» **WHAT YOU HAVE TO DO**: Down to the last line, repeat the records exactly.

» **PROVIDED MATERIAL**:
-- ==== Sys2Proof/Laws/CanonMemory.lean ====
section
/-! SUPPORT. Every operation keeps the canonical form of memory: memory, translation and the words' shared operations. The patterns let `grind` use each lemma where its
operation stands. -/

namespace Sys2Proof.Machine

set_option Elab.async false

/-- Memory keeps its canonical form in a state. -/
def Canonical (s : State) : Prop := Memory.wf s.mem.cells = true

theorem foldl_canonical {α : Type} {f : State → α → State} {l : List α} {s : State} (hf : ∀ s x, Canonical s → Canonical (f s x)) (h : Canonical s) :
    Canonical (l.foldl f s) := by
  induction l generalizing s with
  | nil => exact h
  | cons a t ih => exact ih (hf _ _ h)

theorem next_canonical {a b : State} (h : (Host.Outcome.next a : Out) = .next b) (hc : Canonical a) : Canonical b := by
  injection h with h
  rwa [← h]

/-! Sys2Proof/Machine/Memory.lean -/

theorem rawWrite_canonical {s : State} (loc : Nat) (b : Byte) (hc : Canonical s) : Canonical (rawWrite s loc b) := Sparse_wf_sset _ _ hc
grind_pattern rawWrite_canonical => rawWrite s loc b

theorem rawWriteN_canonical {s : State} (loc : Nat) (l) (hc : Canonical s) : Canonical (rawWriteN s loc l) := by
  induction l generalizing s loc with
  | nil => exact hc
  | cons a t ih =>
    unfold rawWriteN; grind [Canonical]
grind_pattern rawWriteN_canonical => rawWriteN s loc l

theorem pltWrite_canonical {s : State} (page : Nat) (e : BitVec 128) (hc : Canonical s) : Canonical (pltWrite s page e) := by
  grind [pltWrite, Canonical]
grind_pattern pltWrite_canonical => pltWrite s page e

theorem locInsert_canonical {s : State} (die page : Nat) (e : BitVec 128) (hc : Canonical s) : Canonical (locInsert s die page e) := by
  grind [locInsert, Canonical]
grind_pattern locInsert_canonical => locInsert s die page e

theorem locDrop_canonical {s : State} (page : Nat) (hc : Canonical s) : Canonical (locDrop s page) := by
  exact hc
grind_pattern locDrop_canonical => locDrop s page

theorem locateFill_canonical {s : State} (die page : Nat) (hc : Canonical s) : Canonical (locateFill s die page) := by
  grind [locateFill, Canonical]
grind_pattern locateFill_canonical => locateFill s die page

theorem setPageEntry_canonical {s : State} (page : Nat) (e : BitVec 128) (hc : Canonical s) : Canonical (setPageEntry s page e) := by
  exact hc
grind_pattern setPageEntry_canonical => setPageEntry s page e

theorem countPage_canonical {s : State} (page src : Nat) (hc : Canonical s) : Canonical (countPage s page src) := by
  grind [countPage, Canonical]
grind_pattern countPage_canonical => countPage s page src

theorem retag_canonical {s : State} (n tweak line : Nat) (hc : Canonical s) : Canonical (retag s n tweak line) := by
  grind [retag, Canonical]
grind_pattern retag_canonical => retag s n tweak line

theorem spaWrite_canonical {s : State} (n spa : Nat) (b : Byte) (hc : Canonical s) : Canonical (spaWrite s n spa b) := by
  grind [spaWrite, Canonical]
grind_pattern spaWrite_canonical => spaWrite s n spa b

theorem spaWriteBytes_canonical {s : State} (n spa : Nat) (l) (hc : Canonical s) : Canonical (spaWriteBytes s n spa l) := by
  induction l generalizing s n spa with
  | nil => exact hc
  | cons a t ih =>
    unfold spaWriteBytes; grind [Canonical]
grind_pattern spaWriteBytes_canonical => spaWriteBytes s n spa l

theorem clearPoison_canonical {s : State} (spa len : Nat) (hc : Canonical s) : Canonical (clearPoison s spa len) := by
  grind [clearPoison, Canonical]
grind_pattern clearPoison_canonical => clearPoison s spa len

theorem breakReservations_canonical {s : State} (spa len : Nat) (hc : Canonical s) : Canonical (breakReservations s spa len) := by
  exact hc
grind_pattern breakReservations_canonical => breakReservations s spa len

theorem l1Forget_canonical {s : State} (spa : Nat) (len : Nat) (hc : Canonical s) : Canonical (l1Forget s spa len) := by
  grind [l1Forget, Canonical, foldl_canonical]
grind_pattern l1Forget_canonical => l1Forget s spa len

theorem l1Clear_canonical {s : State} (core : Nat) (hc : Canonical s) : Canonical (l1Clear s core) := by
  grind [l1Clear, Canonical, foldl_canonical]
grind_pattern l1Clear_canonical => l1Clear s core

theorem acquireBy_canonical {s : State} (scope : Nat) (p : Nat → Agent → Bool) (hc : Canonical s) : Canonical (acquireBy s scope p) := by
  grind [acquireBy, Canonical, foldl_canonical]
grind_pattern acquireBy_canonical => acquireBy s scope p

theorem keepLine_canonical {s : State} (l : Nat) (data : List Byte) (hc : Canonical s) : Canonical (keepLine s l data) := by
  grind [keepLine, Canonical, foldl_canonical]
grind_pattern keepLine_canonical => keepLine s l data

theorem keepCode_canonical {s : State} (n : Nat) (spa : Nat) (len : Nat) (hc : Canonical s) : Canonical (keepCode s n spa len) := by
  grind [keepCode, Canonical, foldl_canonical]
grind_pattern keepCode_canonical => keepCode s n spa len

theorem dropOld_canonical {s : State} (launch : Nat) (p : Nat → Bool) (hc : Canonical s) : Canonical (dropOld s launch p) := by
  grind [dropOld, Canonical, foldl_canonical]
grind_pattern dropOld_canonical => dropOld s launch p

» **ANSWER BELOW**:
-- ==== Sys2Proof/Laws/CanonMemory.lean ====
section
/-! SUPPORT. Every operation keeps the canonical form of memory: memory, translation and the words' shared operations. The patterns let `grind` use each lemma where its
operation stands. -/

namespace Sys2Proof.Machine

set_option Elab.async false

/-- Memory keeps its canonical form in a state. -/
def Canonical (s : State) : Prop := Memory.wf s.mem.cells = true

theorem foldl_canonical {α : Type} {f : State → α → State} {l : List α} {s : State} (hf : ∀ s x, Canonical s → Canonical (f s x)) (h : Canonical s) :
    Canonical (l.foldl f s) := by
  induction l generalizing s with
  | nil => exact h
  | cons a t ih => exact ih (hf _ _ h)

theorem next_canonical {a b : State} (h : (Host.Outcome.next a : Out) = .next b) (hc : Canonical a) : Canonical b := by
  injection h with h
  rwa [← h]

/-! Sys2Proof/Machine/Memory.lean -/

theorem rawWrite_canonical {s : State} (loc : Nat) (b : Byte) (hc : Canonical s) : Canonical (rawWrite s loc b) := Sparse_wf_sset _ _ hc
grind_pattern rawWrite_canonical => rawWrite s loc b

theorem rawWriteN_canonical {s : State} (loc : Nat) (l) (hc : Canonical s) : Canonical (rawWriteN s loc l) := by
  induction l generalizing s loc with
  | nil => exact hc
  | cons a t ih =>
    unfold rawWriteN; grind [Canonical]
grind_pattern rawWriteN_canonical => rawWriteN s loc l

theorem pltWrite_canonical {s : State} (page : Nat) (e : BitVec 128) (hc : Canonical s) : Canonical (pltWrite s page e) := by
  grind [pltWrite, Canonical]
grind_pattern pltWrite_canonical => pltWrite s page e

theorem locInsert_canonical {s : State} (die page : Nat) (e : BitVec 128) (hc : Canonical s) : Canonical (locInsert s die page e) := by
  grind [locInsert, Canonical]
grind_pattern locInsert_canonical => locInsert s die page e

theorem locDrop_canonical {s : State} (page : Nat) (hc : Canonical s) : Canonical (locDrop s page) := by
  exact hc
grind_pattern locDrop_canonical => locDrop s page

theorem locateFill_canonical {s : State} (die page : Nat) (hc : Canonical s) : Canonical (locateFill s die page) := by
  grind [locateFill, Canonical]
grind_pattern locateFill_canonical => locateFill s die page

theorem setPageEntry_canonical {s : State} (page : Nat) (e : BitVec 128) (hc : Canonical s) : Canonical (setPageEntry s page e) := by
  exact hc
grind_pattern setPageEntry_canonical => setPageEntry s page e

theorem countPage_canonical {s : State} (page src : Nat) (hc : Canonical s) : Canonical (countPage s page src) := by
  grind [countPage, Canonical]
grind_pattern countPage_canonical => countPage s page src

theorem retag_canonical {s : State} (n tweak line : Nat) (hc : Canonical s) : Canonical (retag s n tweak line) := by
  grind [retag, Canonical]
grind_pattern retag_canonical => retag s n tweak line

theorem spaWrite_canonical {s : State} (n spa : Nat) (b : Byte) (hc : Canonical s) : Canonical (spaWrite s n spa b) := by
  grind [spaWrite, Canonical]
grind_pattern spaWrite_canonical => spaWrite s n spa b

theorem spaWriteBytes_canonical {s : State} (n spa : Nat) (l) (hc : Canonical s) : Canonical (spaWriteBytes s n spa l) := by
  induction l generalizing s n spa with
  | nil => exact hc
  | cons a t ih =>
    unfold spaWriteBytes; grind [Canonical]
grind_pattern spaWriteBytes_canonical => spaWriteBytes s n spa l

theorem clearPoison_canonical {s : State} (spa len : Nat) (hc : Canonical s) : Canonical (clearPoison s spa len) := by
  grind [clearPoison, Canonical]
grind_pattern clearPoison_canonical => clearPoison s spa len

theorem breakReservations_canonical {s : State} (spa len : Nat) (hc : Canonical s) : Canonical (breakReservations s spa len) := by
  exact hc
grind_pattern breakReservations_canonical => breakReservations s spa len

theorem l1Forget_canonical {s : State} (spa : Nat) (len : Nat) (hc : Canonical s) : Canonical (l1Forget s spa len) := by
  grind [l1Forget, Canonical, foldl_canonical]
grind_pattern l1Forget_canonical => l1Forget s spa len

theorem l1Clear_canonical {s : State} (core : Nat) (hc : Canonical s) : Canonical (l1Clear s core) := by
  grind [l1Clear, Canonical, foldl_canonical]
grind_pattern l1Clear_canonical => l1Clear s core

theorem acquireBy_canonical {s : State} (scope : Nat) (p : Nat → Agent → Bool) (hc : Canonical s) : Canonical (acquireBy s scope p) := by
  grind [acquireBy, Canonical, foldl_canonical]
grind_pattern acquireBy_canonical => acquireBy s scope p

theorem keepLine_canonical {s : State} (l : Nat) (data : List Byte) (hc : Canonical s) : Canonical (keepLine s l data) := by
  grind [keepLine, Canonical, foldl_canonical]
grind_pattern keepLine_canonical => keepLine s l data

theorem keepCode_canonical {s : State} (n : Nat) (spa : Nat) (len : Nat) (hc : Canonical s) : Canonical (keepCode s n spa len) := by
  grind [keepCode, Canonical, foldl_canonical]
grind_pattern keepCode_canonical => keepCode s n spa len

theorem dropOld_canonical {s : State} (launch : Nat) (p : Nat → Bool) (hc : Canonical s) : Canonical (dropOld s launch p) := by
  grind [dropOld, Canonical, foldl_canonical]
grind_pattern dropOld_canonical => dropOld s launch p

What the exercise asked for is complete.